Given data Start Marker

-- ==== Sys2Proof/Machine/Hash.lean ====
section
/-!
DEFINITION. SHA-384 (FIPS 180-4) and the check of an ECDSA P-384 signature (FIPS 186), which the boot ROM computes over a
firmware image and its key (spec/18 R362).
-/

namespace Sys2Proof.Machine

def shaK0 : List Word :=
  [0x428A2F98D728AE22, 0x7137449123EF65CD, 0xB5C0FBCFEC4D3B2F, 0xE9B5DBA58189DBBC, 0x3956C25BF348B538,
   0x59F111F1B605D019, 0x923F82A4AF194F9B, 0xAB1C5ED5DA6D8118, 0xD807AA98A3030242, 0x12835B0145706FBE,
   0x243185BE4EE4B28C, 0x550C7DC3D5FFB4E2, 0x72BE5D74F27B896F, 0x80DEB1FE3B1696B1, 0x9BDC06A725C71235,
   0xC19BF174CF692694, 0xE49B69C19EF14AD2, 0xEFBE4786384F25E3, 0x0FC19DC68B8CD5B5, 0x240CA1CC77AC9C65]

def shaK1 : List Word :=
  [0x2DE92C6F592B0275, 0x4A7484AA6EA6E483, 0x5CB0A9DCBD41FBD4, 0x76F988DA831153B5, 0x983E5152EE66DFAB,
   0xA831C66D2DB43210, 0xB00327C898FB213F, 0xBF597FC7BEEF0EE4, 0xC6E00BF33DA88FC2, 0xD5A79147930AA725,
   0x06CA6351E003826F, 0x142929670A0E6E70, 0x27B70A8546D22FFC, 0x2E1B21385C26C926, 0x4D2C6DFC5AC42AED,
   0x53380D139D95B3DF, 0x650A73548BAF63DE, 0x766A0ABB3C77B2A8, 0x81C2C92E47EDAEE6, 0x92722C851482353B]

def shaK2 : List Word :=
  [0xA2BFE8A14CF10364, 0xA81A664BBC423001, 0xC24B8B70D0F89791, 0xC76C51A30654BE30, 0xD192E819D6EF5218,
   0xD69906245565A910, 0xF40E35855771202A, 0x106AA07032BBD1B8, 0x19A4C116B8D2D0C8, 0x1E376C085141AB53,
   0x2748774CDF8EEB99, 0x34B0BCB5E19B48A8, 0x391C0CB3C5C95A63, 0x4ED8AA4AE3418ACB, 0x5B9CCA4F7763E373,
   0x682E6FF3D6B2B8A3, 0x748F82EE5DEFB2FC, 0x78A5636F43172F60, 0x84C87814A1F0AB72, 0x8CC702081A6439EC]

def shaK3 : List Word :=
  [0x90BEFFFA23631E28, 0xA4506CEBDE82BDE9, 0xBEF9A3F7B2C67915, 0xC67178F2E372532B, 0xCA273ECEEA26619C,
   0xD186B8C721C0C207, 0xEADA7DD6CDE0EB1E, 0xF57D4F7FEE6ED178, 0x06F067AA72176FBA, 0x0A637DC5A2C898A6,
   0x113F9804BEF90DAE, 0x1B710B35131C471B, 0x28DB77F523047D84, 0x32CAAB7B40C72493, 0x3C9EBE0A15C9BEBC,
   0x431D67C49C100D4C, 0x4CC5D4BECB3E42B6, 0x597F299CFC657E2A, 0x5FCB6FAB3AD6FAEC, 0x6C44198C4A475817]

/-- The round constants. -/
def shaK : List Word := shaK0 ++ shaK1 ++ shaK2 ++ shaK3

/-- The initial hash value. -/
def shaStart : List Word :=
  [0xCBBB9D5DC1059ED8, 0x629A292A367CD507, 0x9159015A3070DD17, 0x152FECD8F70E5939,
   0x67332667FFC00B31, 0x8EB44A8768581511, 0xDB0C2E0D64F98FA7, 0x47B5481DBEFA4FA4]

/-- The number of a byte string, highest byte first. -/
def beNat (bs : List Byte) : Nat := bs.foldl (fun n b => 256 * n + b.toNat) 0

/-- The n bytes of a number, highest first. -/
def beBytes (n v : Nat) : List Byte := (toBytes n v).reverse

/-- The message with its padding and its length in bits. -/
def shaPad (bs : List Byte) : List Byte :=
  let n := bs.length + 1
  bs ++ [0x80] ++ List.replicate ((112 + 128 - n % 128) % 128) 0 ++ beBytes 16 (8 * bs.length)

/-- The next word of the schedule, from the sixteen before it, oldest first. -/
def shaNext (w : List Word) : Word :=
  let a := w.getD 1 0
  let b := w.getD 14 0
  let s0 := a.rotateRight 1 ^^^ a.rotateRight 8 ^^^ (a >>> 7)
  let s1 := b.rotateRight 19 ^^^ b.rotateRight 61 ^^^ (b >>> 6)
  w.getD 0 0 + s0 + w.getD 9 0 + s1

/-- One round on the eight working words. -/
def shaRound (h : List Word) (k w : Word) : List Word :=
  match h with
  | [a, b, c, d, e, f, g, x] =>
    let t1 := x + (e.rotateRight 14 ^^^ e.rotateRight 18 ^^^ e.rotateRight 41) + ((e &&& f) ^^^ (~~~e &&& g)) + k + w
    let t2 := (a.rotateRight 28 ^^^ a.rotateRight 34 ^^^ a.rotateRight 39) + ((a &&& b) ^^^ (a &&& c) ^^^ (b &&& c))
    [t1 + t2, a, b, c, d + t1, e, f, g]
  | _ => h

/-- Compresses one block of 128 bytes into the hash value. -/
def shaBlock (h : List Word) (block : List Byte) : List Word :=
  let w := (List.range 16).map (fun i => BitVec.ofNat 64 (beNat ((block.drop (8 * i)).take 8)))
  let r := shaK.foldl (fun (p : List Word × List Word) k =>
    (shaRound p.1 k (p.2.getD 0 0), p.2.drop 1 ++ [shaNext p.2])) (h, w)
  (h.zip r.1).map (fun x => x.1 + x.2)

/-- SHA-384 of a byte string. -/
def sha384 (bs : List Byte) : List Byte :=
  let m := shaPad bs
  let h := (List.range (m.length / 128)).foldl (fun h i => shaBlock h ((m.drop (128 * i)).take 128)) shaStart
  (h.take 6).flatMap (fun w => beBytes 8 w.toNat)

/-! ### ECDSA over P-384 (PRESUMED, log 111: the curve and the check are those of the standard that R362 names) -/

def p384 : Nat := 2 ^ 384 - 2 ^ 128 - 2 ^ 96 + 2 ^ 32 - 1

/-- The order of the base point. -/
def p384Order : Nat :=
  0xFFFFFFFFFFFFFFFFFFFFFFFFFFFFFFFFFFFFFFFFFFFFFFFFC7634D81F4372DDF581A0DB248B0A77AECEC196ACCC52973

def p384B : Nat := 0xB3312FA7E23EE7E4988E056BE3F82D19181D9C6EFE8141120314088F5013875AC656398D8A2ED19D2A85C8EDD3EC2AEF

/-- A point by X, Y and Z, whose coordinates are X/Z² and Y/Z³; Z = 0 is the point at infinity. -/
structure CurvePoint where
  x : Nat
  y : Nat
  z : Nat
deriving DecidableEq, Repr

def p384Base : CurvePoint where
  x := 0xAA87CA22BE8B05378EB1C71EF320AD746E1D3B628BA79B9859F741E082542A385502F25DBF55296C3A545E3872760AB7
  y := 0x3617DE4A96262C6F5D9E98BF9292DC29F8F41DBD289A147CE9DA3113B5F0B8C00A60B1CE1D7E819D7A431D7C90EA0E5F
  z := 1

/-- The difference modulo p384. -/
def fieldSub (a b : Nat) : Nat := (a + p384 - b % p384) % p384

/-- Twice a point. -/
def CurvePoint.double (a : CurvePoint) : CurvePoint :=
  let zz := a.z * a.z % p384
  let yy := a.y * a.y % p384
  let m := 3 * fieldSub a.x zz * (a.x + zz) % p384
  let t := 4 * a.x * yy % p384
  let x := fieldSub (m * m) (2 * t)
  { x, y := fieldSub (m * fieldSub t x) (8 * yy * yy), z := 2 * a.y * a.z % p384 }

/-- The sum of two points. -/
def CurvePoint.add (a b : CurvePoint) : CurvePoint :=
  if a.z = 0 then b
  else if b.z = 0 then a
  else
    let za := a.z * a.z % p384
    let zb := b.z * b.z % p384
    let u := a.x * zb % p384
    let h := fieldSub (b.x * za) u
    let v := a.y * zb * b.z % p384
    let r := fieldSub (b.y * za * a.z) v
    if h = 0 then (if r = 0 then a.double else { x := 1, y := 1, z := 0 })
    else
      let hh := h * h % p384
      let t := u * hh % p384
      let x := fieldSub (r * r) (hh * h + 2 * t)
      { x, y := fieldSub (r * fieldSub t x) (v * hh * h), z := a.z * b.z * h % p384 }

/-- k times a point, for k below 2^384. -/
def CurvePoint.times (k : Nat) (a : CurvePoint) : CurvePoint :=
  (List.range 384).foldl (fun r i => if k.testBit (383 - i) then r.double.add a else r.double) { x := 1, y := 1, z := 0 }

/-- b to the power e modulo m, for e below 2^384. -/
def powMod (m b e : Nat) : Nat :=
  (List.range 384).foldl (fun r i => if e.testBit (383 - i) then r * r % m * b % m else r * r % m) 1

/-- The check of a signature (r, s) of 96 bytes over a hash of 48, with a key (X, Y) of 96. -/
def ecdsaP384 (key hash signature : List Byte) : Bool :=
  let q : CurvePoint := { x := beNat (key.take 48), y := beNat (key.drop 48), z := 1 }
  let r := beNat (signature.take 48)
  let t := beNat (signature.drop 48)
  let w := powMod p384Order t (p384Order - 2)
  let a := (CurvePoint.times (beNat hash * w % p384Order) p384Base).add (CurvePoint.times (r * w % p384Order) q)
  key.length == 96 && signature.length == 96 && decide (q.x < p384) && decide (q.y < p384) &&
    decide (q.y * q.y % p384 = fieldSub (q.x * q.x % p384 * q.x + p384B) (3 * q.x)) &&
    decide (0 < r) && decide (r < p384Order) && decide (0 < t) && decide (t < p384Order) && a.z != 0 &&
    (a.x == r * (a.z * a.z) % p384 || decide (r + p384Order < p384) && a.x == (r + p384Order) * (a.z * a.z) % p384)

end Sys2Proof.Machine
end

Given data End Marker

Exercise =>
Look through the listing above. Pick out each line with "check" and copy it.

Result for this task =>
DEFINITION. SHA-384 (FIPS 180-4) and the check of an ECDSA P-384 signature (FIPS 186), which the boot ROM computes over a
/-! ### ECDSA over P-384 (PRESUMED, log 111: the curve and the check are those of the standard that R362 names) -/
/-- The check of a signature (r, s) of 96 bytes over a hash of 48, with a key (X, Y) of 96. -/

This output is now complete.